Extracted entries:
*-*-*

/-- Row `6x` of the matrix. -/
def matrixRow6 : Nat → Option Format
  | 0x0 => some (.f1 .rts)
  | 0x1 => some (.f2 .adcIzx)
  | 0x3 => some (.f2 .rraIzx)
  | 0x5 => some (.f2 .adcZp)
  | 0x6 => some (.f2 .rorZp)
  | 0x7 => some (.f2 .rraZp)
  | 0x8 => some (.f1 .pla)
  | 0x9 => some (.f2 .adcImm)
  | 0xA => some (.f1 .rorAcc)
  | 0xC => some (.f3 .jmpInd)
  | 0xD => some (.f3 .adcAbs)
  | 0xE => some (.f3 .rorAbs)
  | 0xF => some (.f3 .rraAbs)
  | _ => none

/-- Row `7x` of the matrix. -/
def matrixRow7 : Nat → Option Format
  | 0x0 => some (.f2 .bvs)
  | 0x1 => some (.f2 .adcIzy)
  | 0x3 => some (.f2 .rraIzy)
  | 0x5 => some (.f2 .adcZpx)
  | 0x6 => some (.f2 .rorZpx)
  | 0x7 => some (.f2 .rraZpx)
  | 0x8 => some (.f1 .sei)
  | 0x9 => some (.f3 .adcAby)
  | 0xB => some (.f3 .rraAby)
  | 0xD => some (.f3 .adcAbx)
  | 0xE => some (.f3 .rorAbx)
  | 0xF => some (.f3 .rraAbx)
  | _ => none

/-- Row `8x` of the matrix. -/
def matrixRow8 : Nat → Option Format
  | 0x1 => some (.f2 .staIzx)
  | 0x3 => some (.f2 .saxIzx)
  | 0x4 => some (.f2 .styZp)
  | 0x5 => some (.f2 .staZp)
  | 0x6 => some (.f2 .stxZp)
  | 0x7 => some (.f2 .saxZp)
  | 0x8 => some (.f1 .dey)
  | 0xA => some (.f1 .txa)
  | 0xC => some (.f3 .styAbs)
  | 0xD => some (.f3 .staAbs)
  | 0xE => some (.f3 .stxAbs)
  | 0xF => some (.f3 .saxAbs)
  | _ => none

/-- Row `9x` of the matrix. -/
def matrixRow9 : Nat → Option Format
  | 0x0 => some (.f2 .bcc)
  | 0x1 => some (.f2 .staIzy)
  | 0x4 => some (.f2 .styZpx)
  | 0x5 => some (.f2 .staZpx)
  | 0x6 => some (.f2 .stxZpy)
  | 0x7 => some (.f2 .saxZpy)
  | 0x8 => some (.f1 .tya)
  | 0x9 => some (.f3 .staAby)
  | 0xA => some (.f1 .txs)
  | 0xD => some (.f3 .staAbx)
  | _ => none

/-- Row `Ax` of the matrix. -/
def matrixRowA : Nat → Option Format
  | 0x0 => some (.f2 .ldyImm)
  | 0x1 => some (.f2 .ldaIzx)
  | 0x2 => some (.f2 .ldxImm)
  | 0x3 => some (.f2 .laxIzx)
  | 0x4 => some (.f2 .ldyZp)
  | 0x5 => some (.f2 .ldaZp)
  | 0x6 => some (.f2 .ldxZp)
  | 0x7 => some (.f2 .laxZp)
  | 0x8 => some (.f1 .tay)
  | 0x9 => some (.f2 .ldaImm)
  | 0xA => some (.f1 .tax)
  | 0xC => some (.f3 .ldyAbs)
  | 0xD => some (.f3 .ldaAbs)
  | 0xE => some (.f3 .ldxAbs)
  | 0xF => some (.f3 .laxAbs)
  | _ => none

/-- Row `Bx` of the matrix. -/
def matrixRowB : Nat → Option Format
  | 0x0 => some (.f2 .bcs)
  | 0x1 => some (.f2 .ldaIzy)
  | 0x3 => some (.f2 .laxIzy)
  | 0x4 => some (.f2 .ldyZpx)
  | 0x5 => some (.f2 .ldaZpx)
  | 0x6 => some (.f2 .ldxZpy)
  | 0x7 => some (.f2 .laxZpy)
  | 0x8 => some (.f1 .clv)
  | 0x9 => some (.f3 .ldaAby)
  | 0xA => some (.f1 .tsx)
  | 0xC => some (.f3 .ldyAbx)
  | 0xD => some (.f3 .ldaAbx)
  | 0xE => some (.f3 .ldxAby)
  | 0xF => some (.f3 .laxAby)
  | _ => none

/-- Row `Cx` of the matrix. -/
def matrixRowC : Nat → Option Format
  | 0x0 => some (.f2 .cpyImm)
  | 0x1 => some (.f2 .cmpIzx)
  | 0x3 => some (.f2 .dcpIzx)
  | 0x4 => some (.f2 .cpyZp)
  | 0x5 => some (.f2 .cmpZp)
  | 0x6 => some (.f2 .decZp)
  | 0x7 => some (.f2 .dcpZp)
  | 0x8 => some (.f1 .iny)
  | 0x9 => some (.f2 .cmpImm)
  | 0xA => some (.f1 .dex)
  | 0xC => some (.f3 .cpyAbs)
  | 0xD => some (.f3 .cmpAbs)
  | 0xE => some (.f3 .decAbs)
  | 0xF => some (.f3 .dcpAbs)
  | _ => none

/-- Row `Dx` of the matrix. -/
def matrixRowD : Nat → Option Format
  | 0x0 => some (.f2 .bne)
  | 0x1 => some (.f2 .cmpIzy)
  | 0x3 => some (.f2 .dcpIzy)
  | 0x5 => some (.f2 .cmpZpx)
  | 0x6 => some (.f2 .decZpx)
  | 0x7 => some (.f2 .dcpZpx)
  | 0x8 => some (.f1 .cld)
  | 0x9 => some (.f3 .cmpAby)
  | 0xB => some (.f3 .dcpAby)
  | 0xD => some (.f3 .cmpAbx)
  | 0xE => some (.f3 .decAbx)
  | 0xF => some (.f3 .dcpAbx)
  | _ => none

/-- Row `Ex` of the matrix. -/
def matrixRowE : Nat → Option Format
  | 0x0 => some (.f2 .cpxImm)
  | 0x1 => some (.f2 .sbcIzx)
  | 0x3 => some (.f2 .isbIzx)
  | 0x4 => some (.f2 .cpxZp)
  | 0x5 => some (.f2 .sbcZp)
  | 0x6 => some (.f2 .incZp)
  | 0x7 => some (.f2 .isbZp)
  | 0x8 => some (.f1 .inx)
  | 0x9 => some (.f2 .sbcImm)
  | 0xA => some (.f1 .nop)
  | 0xC => some (.f3 .cpxAbs)
  | 0xD => some (.f3 .sbcAbs)
  | 0xE => some (.f3 .incAbs)
  | 0xF => some (.f3 .isbAbs)
  | _ => none

/-- Row `Fx` of the matrix. -/
def matrixRowF : Nat → Option Format
  | 0x0 => some (.f2 .beq)
  | 0x1 => some (.f2 .sbcIzy)
  | 0x3 => some (.f2 .isbIzy)
  | 0x5 => some (.f2 .sbcZpx)
  | 0x6 => some (.f2 .incZpx)
  | 0x7 => some (.f2 .isbZpx)
  | 0x8 => some (.f1 .sed)
  | 0x9 => some (.f3 .sbcAby)
  | 0xB => some (.f3 .isbAby)
  | 0xD => some (.f3 .sbcAbx)
  | 0xE => some (.f3 .incAbx)
  | 0xF => some (.f3 .isbAbx)
  | _ => none

/-- The entry of an opcode byte; none for the 53 bytes of R132. -/
def decodeOpcode (op : Byte) : Option Format :=
  match op.toNat / 16 with
  | 0x0 => matrixRow0 (op.toNat % 16)
  | 0x1 => matrixRow1 (op.toNat % 16)
  | 0x2 => matrixRow2 (op.toNat % 16)
  | 0x3 => matrixRow3 (op.toNat % 16)
  | 0x4 => matrixRow4 (op.toNat % 16)
  | 0x5 => matrixRow5 (op.toNat % 16)
  | 0x6 => matrixRow6 (op.toNat % 16)
  | 0x7 => matrixRow7 (op.toNat % 16)
  | 0x8 => matrixRow8 (op.toNat % 16)
  | 0x9 => matrixRow9 (op.toNat % 16)
  | 0xA => matrixRowA (op.toNat % 16)
  | 0xB => matrixRowB (op.toNat % 16)
  | 0xC => matrixRowC (op.toNat % 16)
  | 0xD => matrixRowD (op.toNat % 16)
  | 0xE => matrixRowE (op.toNat % 16)
  | 0xF => matrixRowF (op.toNat % 16)
  | _ => none

/-- Why a byte sequence is no instruction: nothing there, an opcode byte without an entry (R132), or operand bytes missing. -/
inductive DecodeError where
  | noBytes
  | noEntry (opcode : Byte)
  | truncated (opcode : Byte)
  deriving DecidableEq, Repr

/-- Reads one instruction from the head of a byte sequence, lowest address first (R124), and gives the rest. -/
def decode : List Byte → Except DecodeError (Instr × List Byte)
  | [] => .error .noBytes
  | op :: rest =>
    match decodeOpcode op with
    | none => .error (.noEntry op)
    | some (.f1 i) => .ok (i, rest)
    | some (.f2 mk) =>
      match rest with
      | d :: rest' => .ok (mk d, rest')
      | [] => .error (.truncated op)
    | some (.f3 mk) =>
      match rest with
      | lo :: hi :: rest' => .ok (mk (wordOf hi lo), rest')
      | _ => .error (.truncated op)

/-- The bytes of an instruction of format F3: the word's low byte first (R71, R124). -/
def encodeWord (op : Byte) (w : Word) : List Byte := [op, loByte w, hiByte w]

/-- The bytes of an instruction, lowest address first (R124, R131). -/
def encode : Instr → List Byte
  | .brk => [0x00]
  | .oraIzx z => [0x01, z]
  | .sloIzx z => [0x03, z]
  | .oraZp z => [0x05, z]
  | .aslZp z => [0x06, z]
  | .sloZp z => [0x07, z]
  | .php => [0x08]
  | .oraImm v => [0x09, v]
  | .aslAcc => [0x0A]
  | .oraAbs w => encodeWord 0x0D w
  | .aslAbs w => encodeWord 0x0E w
  | .sloAbs w => encodeWord 0x0F w
  | .bpl d => [0x10, d]
  | .oraIzy z => [0x11, z]
  | .sloIzy z => [0x13, z]
  | .oraZpx z => [0x15, z]
  | .aslZpx z => [0x16, z]
  | .sloZpx z => [0x17, z]
  | .clc => [0x18]
  | .oraAby w => encodeWord 0x19 w
  | .sloAby w => encodeWord 0x1B w
  | .oraAbx w => encodeWord 0x1D w
  | .aslAbx w => encodeWord 0x1E w
  | .sloAbx w => encodeWord 0x1F w
  | .jsr w => encodeWord 0x20 w
  | .andIzx z => [0x21, z]
  | .rlaIzx z => [0x23, z]
  | .bitZp z => [0x24, z]
  | .andZp z => [0x25, z]
  | .rolZp z => [0x26, z]
  | .rlaZp z => [0x27, z]
  | .plp => [0x28]
  | .andImm v => [0x29, v]
  | .rolAcc => [0x2A]
  | .bitAbs w => encodeWord 0x2C w
  | .andAbs w => encodeWord 0x2D w
  | .rolAbs w => encodeWord 0x2E w
  | .rlaAbs w => encodeWord 0x2F w
  | .bmi d => [0x30, d]
  | .andIzy z => [0x31, z]
  | .rlaIzy z => [0x33, z]
  | .andZpx z => [0x35, z]
  | .rolZpx z => [0x36, z]
  | .rlaZpx z => [0x37, z]
  | .sec => [0x38]
  | .andAby w => encodeWord 0x39 w
  | .rlaAby w => encodeWord 0x3B w
  | .andAbx w => encodeWord 0x3D w
  | .rolAbx w => encodeWord 0x3E w
  | .rlaAbx w => encodeWord 0x3F w
  | .rti => [0x40]
  | .eorIzx z => [0x41, z]
  | .sreIzx z => [0x43, z]
  | .eorZp z => [0x45, z]
  | .lsrZp z => [0x46, z]
  | .sreZp z => [0x47, z]
  | .pha => [0x48]
  | .eorImm v => [0x49, v]
  | .lsrAcc => [0x4A]
  | .jmpAbs w => encodeWord 0x4C w
  | .eorAbs w => encodeWord 0x4D w
  | .lsrAbs w => encodeWord 0x4E w
  | .sreAbs w => encodeWord 0x4F w
  | .bvc d => [0x50, d]
  | .eorIzy z => [0x51, z]
  | .sreIzy z => [0x53, z]
  | .eorZpx z => [0x55, z]
  | .lsrZpx z => [0x56, z]
  | .sreZpx z => [0x57, z]
  | .cli => [0x58]
  | .eorAby w => encodeWord 0x59 w
  | .sreAby w => encodeWord 0x5B w
  | .eorAbx w => encodeWord 0x5D w
  | .lsrAbx w => encodeWord 0x5E w
  | .sreAbx w => encodeWord 0x5F w
  | .rts => [0x60]
  | .adcIzx z => [0x61, z]
  | .rraIzx z => [0x63, z]
  | .adcZp z => [0x65, z]
  | .rorZp z => [0x66, z]
  | .rraZp z => [0x67, z]
  | .pla => [0x68]
  | .adcImm v => [0x69, v]
  | .rorAcc => [0x6A]
  | .jmpInd w => encodeWord 0x6C w
  | .adcAbs w => encodeWord 0x6D w
  | .rorAbs w => encodeWord 0x6E w
  | .rraAbs w => encodeWord 0x6F w
  | .bvs d => [0x70, d]
  | .adcIzy z => [0x71, z]
  | .rraIzy z => [0x73, z]
  | .adcZpx z => [0x75, z]
  | .rorZpx z => [0x76, z]
  | .rraZpx z => [0x77, z]
  | .sei => [0x78]
  | .adcAby w => encodeWord 0x79 w
  | .rraAby w => encodeWord 0x7B w
  | .adcAbx w => encodeWord 0x7D w
  | .rorAbx w => encodeWord 0x7E w
  | .rraAbx w => encodeWord 0x7F w
  | .staIzx z => [0x81, z]
  | .saxIzx z => [0x83, z]
  | .styZp z => [0x84, z]
  | .staZp z => [0x85, z]
  | .stxZp z => [0x86, z]
  | .saxZp z => [0x87, z]
  | .dey => [0x88]
  | .txa => [0x8A]
  | .styAbs w => encodeWord 0x8C w
  | .staAbs w => encodeWord 0x8D w
  | .stxAbs w => encodeWord 0x8E w
  | .saxAbs w => encodeWord 0x8F w
  | .bcc d => [0x90, d]
  | .staIzy z => [0x91, z]
  | .styZpx z => [0x94, z]
  | .staZpx z => [0x95, z]
  | .stxZpy z => [0x96, z]
  | .saxZpy z => [0x97, z]
  | .tya => [0x98]
  | .staAby w => encodeWord 0x99 w
  | .txs => [0x9A]
  | .staAbx w => encodeWord 0x9D w
  | .ldyImm v => [0xA0, v]
  | .ldaIzx z => [0xA1, z]
  | .ldxImm v => [0xA2, v]
  | .laxIzx z => [0xA3, z]
  | .ldyZp z => [0xA4, z]
  | .ldaZp z => [0xA5, z]
  | .ldxZp z => [0xA6, z]
  | .laxZp z => [0xA7, z]
  | .tay => [0xA8]
  | .ldaImm v => [0xA9, v]
  | .tax => [0xAA]
  | .ldyAbs w => encodeWord 0xAC w
  | .ldaAbs w => encodeWord 0xAD w
  | .ldxAbs w => encodeWord 0xAE w
  | .laxAbs w => encodeWord 0xAF w
  | .bcs d => [0xB0, d]
  | .ldaIzy z => [0xB1, z]
  | .laxIzy z => [0xB3, z]
  | .ldyZpx z => [0xB4, z]
  | .ldaZpx z => [0xB5, z]
  | .ldxZpy z => [0xB6, z]
  | .laxZpy z => [0xB7, z]
  | .clv => [0xB8]
  | .ldaAby w => encodeWord 0xB9 w
  | .tsx => [0xBA]
  | .ldyAbx w => encodeWord 0xBC w
  | .ldaAbx w => encodeWord 0xBD w
  | .ldxAby w => encodeWord 0xBE w
  | .laxAby w => encodeWord 0xBF w
  | .cpyImm v => [0xC0, v]
  | .cmpIzx z => [0xC1, z]
  | .dcpIzx z => [0xC3, z]
  | .cpyZp z => [0xC4, z]
  | .cmpZp z => [0xC5, z]
  | .decZp z => [0xC6, z]
  | .dcpZp z => [0xC7, z]
  | .iny => [0xC8]
  | .cmpImm v => [0xC9, v]
  | .dex => [0xCA]
  | .cpyAbs w => encodeWord 0xCC w
  | .cmpAbs w => encodeWord 0xCD w
  | .decAbs w => encodeWord 0xCE w
  | .dcpAbs w => encodeWord 0xCF w
  | .bne d => [0xD0, d]
  | .cmpIzy z => [0xD1, z]
  | .dcpIzy z => [0xD3, z]
  | .cmpZpx z => [0xD5, z]
  | .decZpx z => [0xD6, z]
  | .dcpZpx z => [0xD7, z]
  | .cld => [0xD8]
  | .cmpAby w => encodeWord 0xD9 w
  | .dcpAby w => encodeWord 0xDB w
  | .cmpAbx w => encodeWord 0xDD w
  | .decAbx w => encodeWord 0xDE w
  | .dcpAbx w => encodeWord 0xDF w
  | .cpxImm v => [0xE0, v]
  | .sbcIzx z => [0xE1, z]
  | .isbIzx z => [0xE3, z]
  | .cpxZp z => [0xE4, z]
  | .sbcZp z => [0xE5, z]
  | .incZp z => [0xE6, z]
  | .isbZp z => [0xE7, z]
  | .inx => [0xE8]
  | .sbcImm v => [0xE9, v]
  | .nop => [0xEA]
  | .cpxAbs w => encodeWord 0xEC w
  | .sbcAbs w => encodeWord 0xED w
  | .incAbs w => encodeWord 0xEE w
  | .isbAbs w => encodeWord 0xEF w
  | .beq d => [0xF0, d]
  | .sbcIzy z => [0xF1, z]
  | .isbIzy z => [0xF3, z]
  | .sbcZpx z => [0xF5, z]
  | .incZpx z => [0xF6, z]
  | .isbZpx z => [0xF7, z]
  | .sed => [0xF8]
  | .sbcAby w => encodeWord 0xF9 w
  | .isbAby w => encodeWord 0xFB w
  | .sbcAbx w => encodeWord 0xFD w
  | .incAbx w => encodeWord 0xFE w
  | .isbAbx w => encodeWord 0xFF w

*-*-*

What this task involves: Return, in full, every line of these entries that holds "match".

Result for this task:
  match op.toNat / 16 with
    match decodeOpcode op with
      match rest with
      match rest with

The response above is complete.